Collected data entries
-- ==== Sys2Proof/Tests/Slice0.lean ====
section
/-! SUPPORT. The model's own tests: ill-formed terms that WellFormed refuses, words written out from 30_encoding.md, the
vectors of 95_test_vectors.md (each named in its docstring), and one witness for the hypotheses of every statement. -/

namespace Sys2Proof.Tests

-- One theorem after another: each kernel evaluation run beside the others would reserve the stack of a thread of its own.
set_option Elab.async false

open Sys2Proof.Machine

/-! ## Helpers -/

/-- Profile A with the test model ID of 95_test_vectors.md. -/
def pA : Profile := Config.profileA 0x12

/-- Profile B with the test assumptions of 95_test_vectors.md. -/
def pB : Profile := Config.profileB 0x12 4 0x5A 0x4000 [] [] Config.primaryOffsets

/-- After reset, with a registry. -/
def ready (ps : List Profile) : State := { State.reset with profiles := ps }

/-- After reset, with an event in progress. -/
def inEvent (acc : Buffer) : State := { State.reset with st := .inEvent, acc }

/-- A pass with profile A selected. -/
def inPassA : State := { ready [pA] with prof := some pA }

/-- A pass that met a bad checksum. -/
def faulted : State := { ready [pA] with asmStatus := .faulted .checksumMismatch }

/-- The state of an outcome, if it is a next state. -/
def nextOf : Outcome → Option State
  | .next t => some t
  | _ => none

/-- The answer of an outcome, if it is a next state. -/
def answerOf (o : Outcome) : Option Answer := (nextOf o).map State.answer

/-- The reason of a refusal. -/
def refusalOf : Outcome → Option Refusal
  | .refused r => some r
  | _ => none

/-- A FlashBlock map of the given indices, each block filled with its index. -/
def mapOf (is : List Nat) : BlockMap := is.map fun i => (i, rep (BitVec.ofNat 8 i) 4096)

/-- A map whose blocks stand for 4096 bytes by one: no rendering looks at the length of a present block. -/
def shortMap (is : List Nat) : BlockMap := is.map fun i => (i, [BitVec.ofNat 8 i])

/-- "UPDATING FIRMWARE" (V-C). -/
def updating : Buffer :=
  [0x55, 0x50, 0x44, 0x41, 0x54, 0x49, 0x4E, 0x47, 0x20, 0x46, 0x49, 0x52, 0x4D, 0x57, 0x41, 0x52, 0x45]

/-- The payload of event 0 of V-F1, bytes 7..302 of the event as printed there. -/
def payloadF1 : Buffer :=
  [0x54, 0x1A, 0x7F, 0x1F, 0x14, 0x1A, 0x08, 0x00, 0x6C, 0x37, 0x7C, 0x3A, 0x19, 0x3B, 0x11, 0x00, 0x5E, 0x13, 0x46, 0x74,
   0x53, 0x78, 0x46, 0x00, 0x1E, 0x5F, 0x52, 0x22, 0x3A, 0x34, 0x30, 0x44, 0x45, 0x30, 0x5E, 0x4F, 0x3D, 0x4B, 0x47, 0x22,
   0x51, 0x46, 0x49, 0x12, 0x36, 0x01, 0x43, 0x11, 0x2D, 0x57, 0x5D, 0x5D, 0x19, 0x51, 0x05, 0x08, 0x58, 0x2A, 0x5F, 0x55,
   0x0D, 0x00, 0x02, 0x54, 0x00, 0x3C, 0x0B, 0x46, 0x29, 0x78, 0x1B, 0x2A, 0x0D, 0x04, 0x27, 0x2F, 0x3B, 0x61, 0x78, 0x15,
   0x58, 0x69, 0x48, 0x59, 0x6E, 0x45, 0x54, 0x0A, 0x0F, 0x06, 0x60, 0x65, 0x2F, 0x5A, 0x68, 0x41, 0x08, 0x35, 0x34, 0x42,
   0x58, 0x77, 0x1E, 0x02, 0x43, 0x27, 0x10, 0x18, 0x71, 0x08, 0x2F, 0x50, 0x79, 0x19, 0x5C, 0x36, 0x54, 0x36, 0x59, 0x20,
   0x00, 0x08, 0x3E, 0x54, 0x07, 0x6B, 0x0B, 0x55, 0x78, 0x6A, 0x4D, 0x44, 0x46, 0x34, 0x3C, 0x08, 0x53, 0x3C, 0x04, 0x7E,
   0x38, 0x33, 0x12, 0x15, 0x7D, 0x11, 0x4A, 0x1D, 0x44, 0x2B, 0x0C, 0x22, 0x28, 0x10, 0x58, 0x62, 0x7E, 0x49, 0x3A, 0x05,
   0x6A, 0x10, 0x48, 0x42, 0x1C, 0x5E, 0x70, 0x0A, 0x18, 0x40, 0x07, 0x40, 0x74, 0x29, 0x3F, 0x50, 0x13, 0x78, 0x25, 0x49,
   0x38, 0x73, 0x04, 0x2A, 0x6C, 0x2B, 0x58, 0x7F, 0x5D, 0x32, 0x2B, 0x10, 0x44, 0x02, 0x78, 0x3C, 0x11, 0x58, 0x2D, 0x20,
   0x0C, 0x78, 0x24, 0x0C, 0x10, 0x21, 0x4A, 0x51, 0x39, 0x2D, 0x52, 0x2A, 0x04, 0x7F, 0x7C, 0x02, 0x3A, 0x03, 0x1D, 0x26,
   0x0E, 0x11, 0x2B, 0x51, 0x0A, 0x57, 0x28, 0x5B, 0x47, 0x1C, 0x50, 0x00, 0x69, 0x6A, 0x14, 0x59, 0x32, 0x75, 0x64, 0x15,
   0x16, 0x1B, 0x2A, 0x2A, 0x45, 0x29, 0x36, 0x08, 0x4C, 0x22, 0x70, 0x50, 0x45, 0x68, 0x77, 0x15, 0x53, 0x05, 0x3F, 0x30,
   0x62, 0x26, 0x3F, 0x08, 0x3F, 0x3C, 0x2F, 0x54, 0x3E, 0x01, 0x10, 0x41, 0x39, 0x38, 0x79, 0x6E, 0x1C, 0x0D, 0x4A, 0x28,
   0x2A, 0x54, 0x58, 0x1D, 0x56, 0x67, 0x0B, 0x41, 0x7C, 0x57, 0x29, 0x72, 0x0B, 0x07, 0x26, 0x28]

/-! ## WellFormed refuses an ill-formed term of each check -/

/-- Both known profiles are legal. -/
theorem test_wf_accepts_known_profiles : pA.wellFormed = true ∧ pB.wellFormed = true := by decide

theorem test_wf_refuses_empty_midi_key : Profile.wellFormed { pA with midiKey := [] } = false := by decide
theorem test_wf_refuses_short_app_key : Profile.wellFormed { pA with appKey := rep 0 55 } = false := by decide
theorem test_wf_refuses_reversed_range : Profile.wellFormed { pA with encLo := 0x5B } = false := by decide
theorem test_wf_refuses_block_above_chip : Profile.wellFormed { pA with encHi := 0x80 } = false := by decide
theorem test_wf_refuses_unaligned_start : Profile.wellFormed { pA with appStart := 0x4001 } = false := by decide
theorem test_wf_refuses_start_above_chip : Profile.wellFormed { pA with appStart := 0x80000 } = false := by decide
theorem test_wf_refuses_unclean_event : Instr.wellFormed (.asmAccept ⟨0, 0, 0x34, [0x80]⟩) = false := by decide
theorem test_wf_refuses_unclean_payload : Instr.wellFormed (.evtWriteFlash 0 0 [0x7F, 0x80]) = false := by decide
theorem test_wf_refuses_profile_operand :
    Instr.wellFormed (.sbWrap { pA with midiKey := [] } []) = false ∧
    Instr.wellFormed (.asmPreset { pA with midiKey := [] }) = false ∧
    Instr.wellFormed (.encodeImage { pA with midiKey := [] } 0 [] []) = false ∧
    Instr.wellFormed (.appkeyRecover [] { pA with midiKey := [] }) = false ∧
    Instr.wellFormed (.recFlash 0 0 ⟨{ pA with midiKey := [] }, rep 0 256⟩) = false ∧
    Instr.wellFormed (.recMsg 0 ⟨{ pA with midiKey := [] }, rep 0 256⟩) = false := by decide +kernel
theorem test_wf_refuses_two_texts_per_ordinal : Instr.wellFormed (.encodeImage pA 0 [] [(3, []), (3, [1])]) = false := by decide
theorem test_wf_refuses_short_block : Instr.wellFormed (.flashview [(0, rep 0 16)]) = false := by decide
theorem test_wf_refuses_block_index_0x80 : Instr.wellFormed (.partSens (mapOf [0x80]) 0 0) = false := by decide +kernel
theorem test_wf_refuses_unordered_map :
    Instr.wellFormed (.appkeyRecover (mapOf [2, 1]) pA) = false ∧ Instr.wellFormed (.flashview (mapOf [1, 1])) = false := by
  decide +kernel
theorem test_wf_refuses_range_above_chip :
    Instr.wellFormed (.partSens [] 0x80 0) = false ∧ Instr.wellFormed (.partSens [] 0 0x80) = false ∧
    Instr.wellFormed (.partFill [] 0x80 0) = false ∧ Instr.wellFormed (.partFill [] 0 0x80) = false ∧
    Instr.wellFormed (.partFill [(0, [])] 0 0) = false := by decide
theorem test_wf_refuses_message_number : Instr.wellFormed (.recFlash 0xFF00 0 ⟨pA, rep 0 256⟩) = false := by decide +kernel
theorem test_wf_refuses_record_lengths :
    Instr.wellFormed (.recFlash 0 0 ⟨pA, rep 0 255⟩) = false ∧ Instr.wellFormed (.recMsg 0 ⟨pA, rep 0 257⟩) = false := by decide +kernel

/-! ## Words written out from 30_encoding.md (R70, R72, R73, R81) -/

/-- U1 to U4: OP 0x01..0x05. -/
theorem test_decode_codecs :
    decode ⟨.op, [0x01], [.buf [1]]⟩ = .ok (.pack [1]) ∧
    decode ⟨.op, [0x02], [.buf [2]]⟩ = .ok (.unpack [2]) ∧
    decode ⟨.op, [0x03], [.buf [3], .buf [4]]⟩ = .ok (.xork [3] [4]) ∧
    decode ⟨.op, [0x04], [.buf [5]]⟩ = .ok (.csum [5]) ∧
    decode ⟨.op, [0x05], [.half 0x0102, .buf [6]]⟩ = .ok (.bac 0x0102 [6]) := ⟨rfl, rfl, rfl, rfl, rfl⟩

/-- U5: OP 0x10..0x15. -/
theorem test_decode_envelope :
    decode ⟨.op, [0x10], []⟩ = .ok .envReset ∧
    decode ⟨.op, [0x11], [.byte 0xF0]⟩ = .ok (.envFeed 0xF0) ∧
    decode ⟨.op, [0x12], []⟩ = .ok .envEnd ∧
    decode ⟨.op, [0x13], [.buf [1]]⟩ = .ok (.envScan [1]) ∧
    decode ⟨.op, [0x14], [.byte 1, .byte 2, .byte 3, .buf [4]]⟩ = .ok (.envBuild 1 2 3 [4]) ∧
    decode ⟨.op, [0x15], [.buf [1]]⟩ = .ok (.envDetect [1]) := ⟨rfl, rfl, rfl, rfl, rfl, rfl⟩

EXERCISE OBJECTIVE: Please report how many lines of the entries above contain the string "model". Reply with only the number.

YOUR SOLUTION: 2